▸ **Extracted material**
/-- The reserve, the slots and GUAR_SHORT as the active lanes and the bobbins in service stand. -/
def Chip.crlRefresh (s : Chip) : Chip :=
  if !(s.pdOn 16) then s
  else
    let act := maskOf 9 s.crlActive
    let old := s.crl.active
    let s := s.forAll ((List.range 9).filter (fun n => bit act n && !(bit old n))) Chip.crlStart
    let s := s.forAll ((List.range 9).filter (fun n => !(bit act n) && bit old n && !(decide (n < 8) && s.onL8 n))) Chip.crlStop
    let s := { s with crl := { s.crl with active := act } }
    let slots := fun n => if bit act n || (n == 8 && s.crl.paired.isSome) then s.fld (CRL_LANE_CFG.DEADLINE n) + 2 else 0
    let s := s.forAll (List.range 9) (fun s n => s.setFld (CRL_LANE_STATUS.SLOTS n) (slots n))
    let s := s.setFld CRL_BUF_STATUS.ALLOC (((List.range 9).map slots).foldl (· + ·) 0)
    let res := 2 * popCount 9 act
    let short := decide (s.fld CRL_STATUS.IN_SERVICE < res)
    ((s.setFld CRL_STATUS.RESERVE res).setFlag CRL_STATUS.GUAR_SHORT short).setLevel 0x182 short 0

/-! ### Bobbins out of service (R231 to R233) -/

/-- The spare is consumed or retired: NO_SPARE, its event, no rotation any more, and fray (R232). -/
def Chip.spareGone (s : Chip) : Chip :=
  let s := { (s.setFld CRL_STATUS.SPARE 31) with crl := { s.crl with rotate := false } }
  ((s.setFlag CRL_STATUS.NO_SPARE true).setLevel 0x181 true 0).evalFray

/-- Bobbin `b` out of service: the spare, if there is one, takes its place. Log 94 (DEDUCED). -/
def Chip.dropBobbin (s : Chip) (b : Nat) : Chip :=
  let spare := s.fld CRL_STATUS.SPARE
  let s := s.setFldBit CRL_BOBBIN_FAIL.RETIRED b true
  if b = spare then s.spareGone
  else if spare ≠ 31 then s.spareGone
  else s.setFld CRL_STATUS.IN_SERVICE (s.fld CRL_STATUS.IN_SERVICE - 1)

/-- Bobbin `b` is retired (R231, R232), until the next start whatever becomes of `PD_CRL` (R233). Log 94 (DEDUCED). -/
def Chip.retireBobbin (s : Chip) (b : Nat) : Chip :=
  if bit (s.fld CRL_BOBBIN_FAIL.RETIRED) b then s
  else
    let s := { s with pmu := { s.pmu with retired := setBitN s.pmu.retired b } }
    (s.raise 0x180 0).dropBobbin b

/-- Steps 11 and 12 of a start complete when the line lanes and then the host lanes of its ports have come up (spec/02
"Start-up"). Log 58 (DEDUCED). -/
def Chip.startSteps (s : Chip) : Chip :=
  let mine := (List.range 16).filter (fun p => decide ((s.port p).st = .configuring))
  let st := s.fld GLB_BOOT_STATUS.STEP
  if st = 10 ∨ st = 11 then
    if mine.all (fun p => (s.port p).lineLanes.all (fun n => s.locked (s.carrier n))) then
      s.setFld GLB_BOOT_STATUS.STEP (if mine.all s.portLanesUp then 12 else 11)
    else s
  else s

/-- What follows a change of any lane: ports, in-band links, commands that waited for it, the steps of a start, fray. -/
def Chip.settle (s : Chip) : Chip :=
  let s := s.judgeModes.refreshPorts.refreshInband.crlRefresh
  let s := s.forAll s.mbx.exec Chip.addPortDone
  s.startSteps.evalFray

end Sys2Proof.Machine
end

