-- ==== Sys2Proof/Machine/Hank.lean ====
section
/-! DEFINITION. The hank engine's store (spec/07): the image of a hank (R171 to R173), slots and pins (R174 to R176),
snapshots and checkpoints (R177 to R179), the page-in queue (R180) and the decision between restore and retrain
(R182, R183). What a page-in does to its lane is in Machine/Receiver.lean. -/

namespace Sys2Proof.Machine

/-! ### Slots and pins (R175, R176) -/

/-- The number of slots of the hank store. -/
def hankSlots : Nat := 2048

/-- Slot `i`. -/
def Chip.hankSlot (s : Chip) (i : Nat) : HankSlot := tabGet (fun _ => {}) s.hnk.slots i

/-- Slot `i` replaced. -/
def Chip.setHankSlot (s : Chip) (i : Nat) (x : HankSlot) : Chip :=
  { s with hnk := { s.hnk with slots := tabSet (fun _ => {}) s.hnk.slots i x } }

/-- Slot `i` changed by `f`. -/
def Chip.hankSlotMod (s : Chip) (i : Nat) (f : HankSlot → HankSlot) : Chip := s.setHankSlot i (f (s.hankSlot i))

/-- Does the slot carry a pin, R175? -/
def HankSlot.pinned (x : HankSlot) : Bool := x.lastGood || x.active || x.keep || decide (0 < x.busy)

/-- The first number from `i` on, among `fuel` of them, that passes `p`. -/
def firstWith (p : Nat → Bool) : Nat → Nat → Option Nat
  | 0, _ => none
  | fuel + 1, i => if p i then some i else firstWith p fuel (i + 1)

/-- The slot that a new hank takes, R176: the lowest free one, else the unpinned one with the oldest use stamp. -/
def Chip.pickSlot (s : Chip) : Option Nat :=
  match firstWith (fun i => decide ((s.hankSlot i).st = .free)) hankSlots 0 with
  | some i => some i
  | none =>
    argMin (fun i => (s.hankSlot i).stamp)
      ((s.hnk.slots.filter (fun p => decide (p.2.st = .held) && !(p.2.pinned))).map (fun p => p.1))

/-- A slot used now: it takes the next use stamp (R175, R176). Log 83 (DEDUCED). -/
def Chip.touchSlot (s : Chip) (i : Nat) : Chip :=
  let s := { s with hnk := { s.hnk with stampCnt := s.hnk.stampCnt + 1 } }
  s.hankSlotMod i (fun x => { x with stamp := s.hnk.stampCnt })

/-- A slot freed. -/
def Chip.freeHank (s : Chip) (i : Nat) : Chip := s.setHankSlot i {}

/-- One user of a slot less. -/
def Chip.unbusy (s : Chip) (i : Nat) : Chip := s.hankSlotMod i (fun x => { x with busy := x.busy - 1 })

/-- The words of `HNK_STORE_STATUS`, R190. -/
def Chip.hankStoreWord (s : Chip) : Word :=
  let l := s.hnk.slots.map (fun p => p.2)
  let used := (l.filter (fun x => decide (x.st ≠ .free))).length
  let bad := (l.filter (fun x => decide (x.st = .bad))).length
  BitVec.ofNat 32 (hankSlots - used + 2 ^ 12 * (l.filter HankSlot.pinned).length + 2 ^ 24 * min bad 0xFF)

/-- The slot pinned LAST_GOOD for lane `n`, if there is one. -/
def Chip.lastGood (s : Chip) (n : Nat) : Option Nat :=
  if s.flag (HNK_LANE_STATUS.LG_VALID n) then some (s.fld (HNK_LANE_STATUS.LAST_GOOD n)) else none

/-- The slot pinned ACTIVE for lane `n`, if there is one. -/
def Chip.activeHank (s : Chip) (n : Nat) : Option Nat :=
  if s.flag (HNK_LANE_STATUS.ACT_VALID n) then some (s.fld (HNK_LANE_STATUS.ACTIVE n)) else none

/-- Lane `n` has no LAST_GOOD hank any more. -/
def Chip.dropLastGood (s : Chip) (n : Nat) : Chip :=
  match s.lastGood n with
  | none => s
  | some i =>
    ((s.hankSlotMod i (fun x => { x with lastGood := false })).setFlag (HNK_LANE_STATUS.LG_VALID n) false).setFld
      (HNK_LANE_STATUS.LAST_GOOD n) 0

/-- Lane `n` has no ACTIVE hank any more. -/
def Chip.dropActive (s : Chip) (n : Nat) : Chip :=
  match s.activeHank n with
  | none => s
  | some i =>
    ((s.hankSlotMod i (fun x => { x with active := false })).setFlag (HNK_LANE_STATUS.ACT_VALID n) false).setFld
      (HNK_LANE_STATUS.ACTIVE n) 0

/-- Both pins of lane `n` released (R175, R184, R187). -/
def Chip.dropPins (s : Chip) (n : Nat) : Chip := (s.dropLastGood n).dropActive n

/-- The LAST_GOOD pin of lane `n` on slot `i`. -/
def Chip.pinLastGood (s : Chip) (n i : Nat) : Chip :=
  (((s.dropLastGood n).hankSlotMod i (fun x => { x with lastGood := true })).setFlag (HNK_LANE_STATUS.LG_VALID n) true).setFld
    (HNK_LANE_STATUS.LAST_GOOD n) i

/-- The ACTIVE pin of lane `n` on slot `i`. -/
def Chip.pinActive (s : Chip) (n i : Nat) : Chip :=
  (((s.dropActive n).hankSlotMod i (fun x => { x with active := true })).setFlag (HNK_LANE_STATUS.ACT_VALID n) true).setFld
    (HNK_LANE_STATUS.ACTIVE n) i

/-- A slot marked bad: its pins, KEEP among them, are released and EVS_HANK_BAD is raised (R181). Log 83 (DEDUCED). -/
def Chip.markBad (s : Chip) (i : Nat) : Chip :=
  let s := s.forAll (List.range 9) (fun s n =>
    let s := if s.lastGood n = some i then s.dropLastGood n else s
    if s.activeHank n = some i then s.dropActive n else s)
  (s.setHankSlot i { st := .bad, busy := (s.hankSlot i).busy }).raise 0x130 0

/-- The hanks of lane `n` that carry a KEEP pin. -/
def Chip.keeps (s : Chip) (n : Nat) : Nat := (s.hnk.slots.filter (fun p => p.2.keep && p.2.lane == n)).length

/-- The KEEP pins allowed to lane `n`, R192. -/
def Chip.keepMax (s : Chip) (n : Nat) : Nat := min 8 (s.fld (HNK_LANE_CFG.KEEP_MAX n))

/-! ### The transmit taps (R169), which a hank holds beside the receive state -/

/-- The fields of the nine taps of lane `n`, c₋₃ first. -/
def tapFlds (n : Nat) : List Fld :=
  [LTX_TAPS0.CM3 n, LTX_TAPS0.CM2 n, LTX_TAPS0.CM1 n, LTX_TAPS1.C0 n, LTX_TAPS1.CP1 n, LTX_TAPS1.CP2 n,
   LTX_TAPS2.CP3 n, LTX_TAPS2.CP4 n, LTX_TAPS2.CP5 n]

/-- The nine transmit taps in force. -/
def Chip.txTaps (s : Chip) (n : Nat) : List Int := (tapFlds n).map (fun f => signedOf 9 (s.fld f))

/-- The nine transmit taps changed together. -/
def Chip.setTxTaps (s : Chip) (n : Nat) (l : List Int) : Chip :=
  s.forAll ((tapFlds n).zip l) (fun s p => s.setFld p.1 (unsignedOf 9 p.2))

/-! ### The image of a hank (R171 to R173) -/

/-- A 16-bit two's complement field. -/
def le16 (x : Int) : List Byte := leBytes 2 (unsignedOf 16 x)

/-- A list of `k` fields of 16 bits, missing ones 0. -/
def le16s (k : Nat) (l : List Int) : List Byte := (List.range k).flatMap (fun i => le16 (l.getD i 0))

/-- A 16-bit two's complement field of an image. -/
def sx16 (l : List Byte) (i : Nat) : Int := signedOf 16 (leAt l i 2)

/-- `k` fields of 16 bits of an image. -/
def sx16s (l : List Byte) (i k : Nat) : List Int := (List.range k).map (fun j => sx16 l (i + 2 * j))

/-- `n` zero bytes. -/
def zeros (n : Nat) : List Byte := List.replicate n 0

/-- A hank sealed with its CRC-32 (R171, R173). -/
def sealHank (body : List Byte) : List Byte := body ++ leBytes 4 (crc32 body)

/-- Does a hank pass the checks of R173: MAGIC, VERSION and CRC-32? -/
def hankSound (l : List Byte) : Bool :=
  l.length == 2048 && leAt l 0 2 == 0x484B && byteAt l 2 == 1 && leAt l 0x7FC 4 == crc32 (l.take 0x7FC)

/-- The header fields of a hank that commands and page-ins compare. -/
def hankKind (l : List Byte) : Nat := byteAt l 3
def hankPhys (l : List Byte) : Nat := byteAt l 4
def hankLogical (l : List Byte) : Nat := byteAt l 5
def hankMode (l : List Byte) : Nat := byteAt l 6
def hankRate (l : List Byte) : Nat := byteAt l 7
def hankFarId (l : List Byte) : Nat := leAt l 8 6

/-- The header of R172. -/
def hankHeader (kind phys logical mode rate far time temp gen : Nat) : List Byte :=
  leBytes 2 0x484B ++ [1, BitVec.ofNat 8 kind, BitVec.ofNat 8 phys, BitVec.ofNat 8 logical, BitVec.ofNat 8 mode,
    BitVec.ofNat 8 rate] ++ leBytes 8 far ++ leBytes 6 time ++ leBytes 2 temp ++ leBytes 4 gen ++ zeros 4

/-- The receive state of a hank, bytes 0x020 to 0x3B7. -/
def hankLive (x : Live) (volt bw : Nat) : List Byte :=
  le16s 65 x.ffe ++ zeros 6 ++ le16s 120 x.volt ++ le16s 64 x.targets
    ++ le16 x.np ++ leBytes 2 x.llrScale ++ le16 x.gain ++ leBytes 2 volt ++ zeros 8
    ++ leBytes 4 (unsignedOf 32 x.freq) ++ leBytes 1 x.phase ++ leBytes 1 bw ++ zeros 10
    ++ (List.range 64).flatMap (fun k => let a := x.adc.getD k (0, 0, 0); le16 a.1 ++ le16 a.2.1 ++ le16 a.2.2)

/-- The live state that a hank restores (R132): its term set and loop bandwidth are records, since only R115 and
LINE_RX_CFG change those of the lane. -/
def liveOfHank (l : List Byte) : Live :=
  { ffe := sx16s l 0x020 65
    volt := sx16s l 0x0A8 120
    targets := sx16s l 0x198 64
    np := sx16 l 0x218
    llrScale := leAt l 0x21A 2
    gain := sx16 l 0x21C
    freq := signedOf 32 (leAt l 0x228 4)
    phase := byteAt l 0x22C
    adc := (List.range 64).map (fun k => (sx16 l (0x238 + 6 * k), sx16 l (0x23A + 6 * k), sx16 l (0x23C + 6 * k))) }

/-- The transmit state of a hank, bytes 0x3B8 to 0x5CF. -/
def hankTx (taps : List Int) (active : List (Nat × Int)) : List Byte :=
  le16s 9 taps ++ zeros 6 ++ (List.range 256).flatMap (fun p => le16 (ttGet active p - ttNominal p))

/-- The transmit taps that a hank holds. -/
def tapsOfHank (l : List Byte) : List Int := sx16s l 0x3B8 9

/-- The tension table that a hank holds (R145), its entries held to −512 to 511 (R144). Log 81 (DEDUCED). -/
def tableOfHank (l : List Byte) : List (Nat × Int) :=
  (List.range 256).foldl (fun t p => tabSet ttNominal t p (clampInt (-512) 511 (ttNominal p + sx16 l (0x3D0 + 2 * p)))) []

/-- The temperature sensor near a line lane (spec/18 "Sensors"). -/
def laneSensor (n : Nat) : Nat := [0, 0, 1, 2, 3, 3, 4, 4, 5].getD n 0

/-- The logical lane that a hank of lane `n` names (R172); for L8 while it carries none the specification names none.
Log 19 (DESIGN CHOICE). -/
def Chip.logicalInHank (s : Chip) (n : Nat) : Nat :=
  if n < 8 then n else if s.plyLane < 8 then s.plyLane else (Config.idlePlyHank s.fresh).1

/-- The mode that a hank of lane `n` names. Log 19 (DESIGN CHOICE). -/
def Chip.modeInHank (s : Chip) (n : Nat) : Nat :=
  if n < 8 then s.laneMode n else if s.plyLane < 8 then s.laneMode s.plyLane else (Config.idlePlyHank s.fresh).2

/-- The image of the state of lane `n` as it stands, R171 and R172. -/
def Chip.hankImage (s : Chip) (n kind gen : Nat) : List Byte :=
  let rate := s.fld (LRX_STATUS.RATE n)
  let twist := s.laneTwist n
  let far := if twist then s.fld (TWF_FAR_ID_LO.FAR_LO n) + 2 ^ 32 * s.fld (TWF_FAR_ID_HI.FAR_HI n) else 0
  sealHank (hankHeader kind n (s.logicalInHank n) (s.modeInHank n) rate far s.evt.time (s.fld (THM_SENSOR.TEMP (laneSensor n))) gen
    ++ hankLive (s.rxOf n).live (s.fld (LRX_STATUS.VOLT_SET n)) (s.fld (LRX_RX_CFG.CDR_BW n))
    ++ hankTx (s.txTaps n) (s.txOf n).active
    ++ leBytes 2 (s.fld (LRX_SNR.SNR_AVG n)) ++ leBytes 2 (s.fld (LRX_CDR.FREQ_OFS n))
    ++ leBytes 4 (s.fld (CRL_LANE_BER.BER n))
    ++ leBytes 2 (if twist then s.fld (CRL_LANE_ITER.ITER_AVG n) else 0) ++ zeros 22 ++ zeros 524)

/-! ### Writing and reading a slot -/

/-- A slot's first byte in the hank store window, as an offset in the memory. -/
def hankOff (i : Nat) : Nat := 0x800 * i

/-- A hank written into a newly taken slot, which stays BUSY; none where every slot is pinned. Log 83 (DEDUCED). -/
def Chip.writeHank (s : Chip) (img : List Byte) : Option (Chip × Nat) :=
  match s.pickSlot with
  | none => none
  | some i =>
    let s := s.setHankSlot i { st := .held, lane := hankPhys img, busy := 1 }
    some ((s.writeBytes .hankStore (hankOff i) img).touchSlot i, i)

/-- The hank in slot `i` as the engine reads it, none where its strong code fails (R181); the bytes that a spindle has written
over it are not used (R174). Log 84 (DEDUCED), 86 (DEDUCED). -/
def Chip.readHank (s : Chip) (i : Nat) : Chip × Option (List Byte) :=
  let r := s.readBytes .hankStore (hankOff i) 2048
  (r.1, r.2.map (fun l => (s.hankSlot i).own.getD l))

/-- A spindle's word on its way into slot `i` through the window: the engine keeps its own bytes (R174).
Log 84 (DEDUCED). -/
def Chip.shieldHank (s : Chip) (i : Nat) : Chip :=
  let x := s.hankSlot i
  if x.st = .held ∧ x.own = none then
    s.setHankSlot i { x with own := some (s.bytesAt (MemId.hankStore.base + hankOff i) 2048) }
  else s

/-! ### Snapshots and checkpoints (R177 to R179) -/

/-- The snapshot (kind 0) or checkpoint (kind 1) of lane `n` in progress. -/
def Chip.snapOf (s : Chip) (n kind : Nat) : Option Snap := s.hnk.snaps.find? (fun x => x.lane == n && x.kind == kind)

/-- A hank of lane `n` captured and written into a slot, not committed yet; the next one counts on from it, committed or not (R172).
Log 83 (DEDUCED). -/
def Chip.capture (s : Chip) (n kind : Nat) : Chip :=
  let key := 2 * n + kind
  let gen := (tabGet Config.firstGen s.hnk.gen key + 1) % 2 ^ 32
  match s.writeHank (s.hankImage n kind gen) with
  | none => s
  | some (t, i) =>
    { t with
      fresh := s.fresh + 1
      hnk := { t.hnk with
        gen := tabSet Config.firstGen t.hnk.gen key gen
        snaps := t.hnk.snaps ++ [(⟨n, i, kind, false⟩ : Snap)] } }

/-- A snapshot or checkpoint no longer in progress. -/
def Chip.dropSnap (s : Chip) (x : Snap) : Chip :=
  { s with hnk := { s.hnk with snaps := s.hnk.snaps.filter (fun y => decide (y ≠ x)) } }

/-- The snapshot of lane `n` discarded and its slot freed (R177, R187). -/
def Chip.killSnapshot (s : Chip) (n : Nat) : Chip :=
  match s.snapOf n 0 with
  | none => s
  | some x => (s.dropSnap x).freeHank x.slot

/-- The snapshots and checkpoints whose writes are under way have reached their slots (R191). Log 83 (DEDUCED). -/
def Chip.writeSnaps (s : Chip) : Chip :=
  { s with hnk := { s.hnk with snaps := s.hnk.snaps.map (fun x => { x with written := true }) } }

/-- The offset of lane `n`'s record in the config shadow memory, R179. -/
def shadowRecOff (n : Nat) : Nat := 0x30000 + 0x800 * n

/-- The record of lane `n` in the config shadow. -/
def Chip.shadowRec (s : Chip) (n : Nat) : List Byte := s.bytesAt (MemId.shadow.base + shadowRecOff n) 2048

/-- A last-good snapshot takes place: GOOD lane, engine powered, none of the lane in progress (R177). -/
def Chip.snapshot (s : Chip) (n : Nat) : Chip :=
  if s.pdOn 18 && s.flag (LRX_STATUS.GOOD n) && (s.snapOf n 0).isNone then s.capture n 0 else s

/-- The guard of a snapshot ends with GOOD still 1: the pin moves onto its slot, LIMITED and FAR_CHANGED clear, and the
hank is copied into the lane's config shadow record (R177, R179, R183, R184). -/
def Chip.commitSnapshot (s : Chip) (n : Nat) : Chip :=
  match s.snapOf n 0 with
  | none => s
  | some x =>
    let s := ((s.dropSnap x).unbusy x.slot).pinLastGood n x.slot
    let s := (s.setFlag (HNK_LANE_STATUS.LIMITED n) false).setFlag (HNK_LANE_STATUS.FAR_CHANGED n) false
    let r := s.readHank x.slot
    match r.2 with
    | none => r.1
    | some l => r.1.writeBytes .shadow (shadowRecOff n) l

/-- An active checkpoint is captured; it is skipped while a snapshot of the lane is being written (R178). -/
def Chip.checkpoint (s : Chip) (n : Nat) : Chip :=
  if s.pdOn 18 && s.locked n && (s.snapOf n 1).isNone && (s.snapOf n 0).all (fun x => x.written) then s.capture n 1 else s

/-- An active checkpoint commits (R178). Log 63 (DEDUCED). -/
def Chip.commitCheckpoint (s : Chip) (n : Nat) : Chip :=
  match s.snapOf n 1 with
  | none => s
  | some x => ((s.dropSnap x).unbusy x.slot).pinActive n x.slot

/-! ### The page-in queue (R180, R182, R183) -/

/-- A page-in request at the end of the queue. -/
def Chip.queuePage (s : Chip) (r : PageReq) : Chip := { s with hnk := { s.hnk with queue := s.hnk.queue ++ [r] } }
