/-! ### Set-up of a lane (R149, R155) -/

/-- The transmitter of lane `n` set up for a port: its tap channel afresh, and its transmit state from a hank or from the
start preset, which also stands in for taps of a hank beyond the limits of R148 (log 81, DEDUCED). A running generator's enable
clears (R18). Log 81 (DEDUCED). -/
def Chip.setupTx (s : Chip) (n rate : Nat) (hank : Option (List Byte)) : Chip :=
  let s := (s.setFld (LTX_STATUS.RATE n) rate).setFlag (LTX_PAT_GEN.EN n) false
  let s := s.setReg (LTX_TAP_CHAN.addr n) 0
  let s := s.txMod n (fun t => { active := t.active, shadow := t.shadow, swapped := t.swapped })
  let s := s.setSweep n 0 none
  match hank with
  | none => s.setTxTaps n (tapPreset (s.startPreset n))
  | some l =>
    let s := s.setTxTaps n (if tapsOk (tapsOfHank l) then tapsOfHank l else tapPreset (s.startPreset n))
    s.txMod n (fun t => { t with active := tableOfHank l, shadow := tableOfHank l })

/-- Has lane `n` been set up: a port is on it, or it is the populated Ply lane (R163)? -/
def Chip.txSetUp (s : Chip) (n : Nat) : Bool := if n = 8 then s.plyFitted else !((s.portsOn n).isEmpty)

/-- The word of `LTX_STATUS`, with OUT_STATE of R163 and R164. -/
def Chip.ltxStatusWord (s : Chip) (n : Nat) : Word :=
  let st := if !(s.pdOn (7 + n)) then 0
    else if s.flag (LTX_TX_CFG.MUTE n) then 4
    else if s.flag (LTX_PAT_GEN.EN n) then 3
    else if s.txSetUp n then 2
    else 1
  setBits (s.reg (LTX_STATUS.addr n)) 29 3 st

/-- Does TWF build Twist frames for physical lane `n`: it has been set up with Twist framing, and its domain is ON (R163, R217)? MUTE
acts on the output alone (R164). -/
def Chip.sendsFrames (s : Chip) (n : Nat) : Bool :=
  s.pdOn 17 && s.pdOn (7 + n) && s.txSetUp n && s.fld (TWF_LANE_STATUS.FRAMING n) == 1

/-- TWF of lane `n` afresh for a framing (1 Twist, 2 IEEE, 0 none): SCR_OFS is 0, and its frame numbers follow those of the lanes that
run (R210, R259). -/
def Chip.freshFramer (s : Chip) (n framing : Nat) : Chip :=
  let run := (List.range 9).find? (fun m => m != n && s.sendsFrames m)
  let fn := run.elim 0 (fun m => (s.framerOf m).fn)
  let s := s.framerMod n (fun x => { fn := fn, words := x.words })
  (s.setReg (TWF_LANE_STATUS.addr n) 0).setFld (TWF_LANE_STATUS.FRAMING n) framing

/-! ### Writing FW registers by command (R190, R434) -/

/-- A register of domain `d` that a command writes: Krelin keeps the value in the config shadow, and writes it again
whenever the domain reaches ON (R190, R434). Log 85 (DEDUCED). -/
def Chip.fwWrite (s : Chip) (d a : Nat) (v : Word) : Chip :=
  let s := { s with cfg := some { s.shadowNow with fwRegs := tabSet resetWord s.shadowNow.fwRegs a v } }
  if s.pdOn d then s.setReg a v else s

/-! ### Commands (R167, R317) -/

/-- LINE_TX_STATUS (R168): the status registers of a line transmitter. -/
def execLineTxStatus (src : CmdSrc) (s : State) : Host.Outcome State Fault Refusal :=
  chipNext s (fun c => c.krelin src 0x0405 (fun c r =>
    let n := byteAt r.payload 0
    (c, .done (if 8 < n then .fail .badArg
      else .okD (wordBytes [c.ltxStatusWord n, c.reg (LTX_TAPS0.addr n), c.reg (LTX_TAPS1.addr n), c.reg (LTX_TAPS2.addr n),
        c.seen (LTX_TT_STATUS.addr n), c.reg (LTX_TAP_CHAN.addr n)])))))

/-- LINE_TX_CFG: the register value, and the start preset where the request applies it. -/
def Chip.lineTxCfg (s : Chip) (n : Nat) (apply : Bool) (v : Nat) : Chip × Verdict :=
  if 8 < n ∨ bitsOf v 24 8 ≠ 0 ∨ bitsOf v 0 7 ≠ 0 then (s, .done (.fail .badArg))
  else if apply && !(s.pdOn (7 + n)) then (s, .done (.fail .badState))
  else
    let s := s.fwWrite (7 + n) (LTX_TX_CFG.addr n) (BitVec.ofNat 32 v)
    let s := if apply then s.txMod n (fun t => { t with pend := { t.pend with preset := some (s.startPreset n) } }) else s
    (s, .done (.okR []))

/-- LINE_TX_CFG (R167, R317). -/
def execLineTxCfg (src : CmdSrc) (s : State) : Host.Outcome State Fault Refusal :=
  chipNext s (fun c => c.krelin src 0x0406 (fun c r =>
    c.lineTxCfg (byteAt r.payload 0) (bit (byteAt r.payload 1) 0) (arg32 r.payload 4)))

/-- LINE_TX_TABLE: 256 entries from capture memory into the shadow copy, and the swap at the next boundary (R153). -/
def Chip.lineTxTable (s : Chip) (n a : Nat) : Chip × Verdict :=
  if 8 < n ∨ capOk a 512 = false then (s, .done (.fail .badArg))
  else if !(s.pdOn 19) then (s, .done (.fail .badState))
  else
    let r := s.readBytes .capture a 512
    match r.2 with
    | none => (r.1, .done (.fail .badArg))
    | some l =>
      let es := sx16s l 0 256
      if es.any (fun e => decide (e < -512) || decide (511 < e)) then (r.1, .done (.fail .badArg))
      else if !(r.1.pdOn (7 + n)) then (r.1, .done (.fail .badState))
      else
        let t := (List.range 256).foldl (fun t p => tabSet ttNominal t p (es.getD p 0)) []
        let s := r.1.setSweep n (r.1.txOf n).sweepNo none
        (s.txMod n (fun x => { x with shadow := t, since := 0, pend := { x.pend with swap := true, hostLoad := true, clamped := false } }),
         .done (.okR []))

/-- LINE_TX_TABLE (R153, R167). -/
def execLineTxTable (src : CmdSrc) (s : State) : Host.Outcome State Fault Refusal :=
  chipNext s (fun c => c.krelin src 0x0407 (fun c r => c.lineTxTable (byteAt r.payload 0) (arg32 r.payload 4)))

end Sys2Proof.Machine
end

▸ **About this exercise**
Set down each line of the material verbatim, from the first line through the line that contains "place. Log 94 (DEDUCED). -/".

▸ **Result of this task**
/-- The reserve, the slots and GUAR_SHORT as the active lanes and the bobbins in service stand. -/
def Chip.crlRefresh (s : Chip) : Chip :=
  if !(s.pdOn 16) then s
  else
    let act := maskOf 9 s.crlActive
    let old := s.crl.active
    let s := s.forAll ((List.range 9).filter (fun n => bit act n && !(bit old n))) Chip.crlStart
    let s := s.forAll ((List.range 9).filter (fun n => !(bit act n) && bit old n && !(decide (n < 8) && s.onL8 n))) Chip.crlStop
    let s := { s with crl := { s.crl with active := act } }
    let slots := fun n => if bit act n || (n == 8 && s.crl.paired.isSome) then s.fld (CRL_LANE_CFG.DEADLINE n) + 2 else 0
    let s := s.forAll (List.range 9) (fun s n => s.setFld (CRL_LANE_STATUS.SLOTS n) (slots n))
    let s := s.setFld CRL_BUF_STATUS.ALLOC (((List.range 9).map slots).foldl (· + ·) 0)
    let res := 2 * popCount 9 act
    let short := decide (s.fld CRL_STATUS.IN_SERVICE < res)
    ((s.setFld CRL_STATUS.RESERVE res).setFlag CRL_STATUS.GUAR_SHORT short).setLevel 0x182 short 0

/-! ### Bobbins out of service (R231 to R233) -/

/-- The spare is consumed or retired: NO_SPARE, its event, no rotation any more, and fray (R232). -/
def Chip.spareGone (s : Chip) : Chip :=
  let s := { (s.setFld CRL_STATUS.SPARE 31) with crl := { s.crl with rotate := false } }
  ((s.setFlag CRL_STATUS.NO_SPARE true).setLevel 0x181 true 0).evalFray

/-- Bobbin `b` out of service: the spare, if there is one, takes its place. Log 94 (DEDUCED). -/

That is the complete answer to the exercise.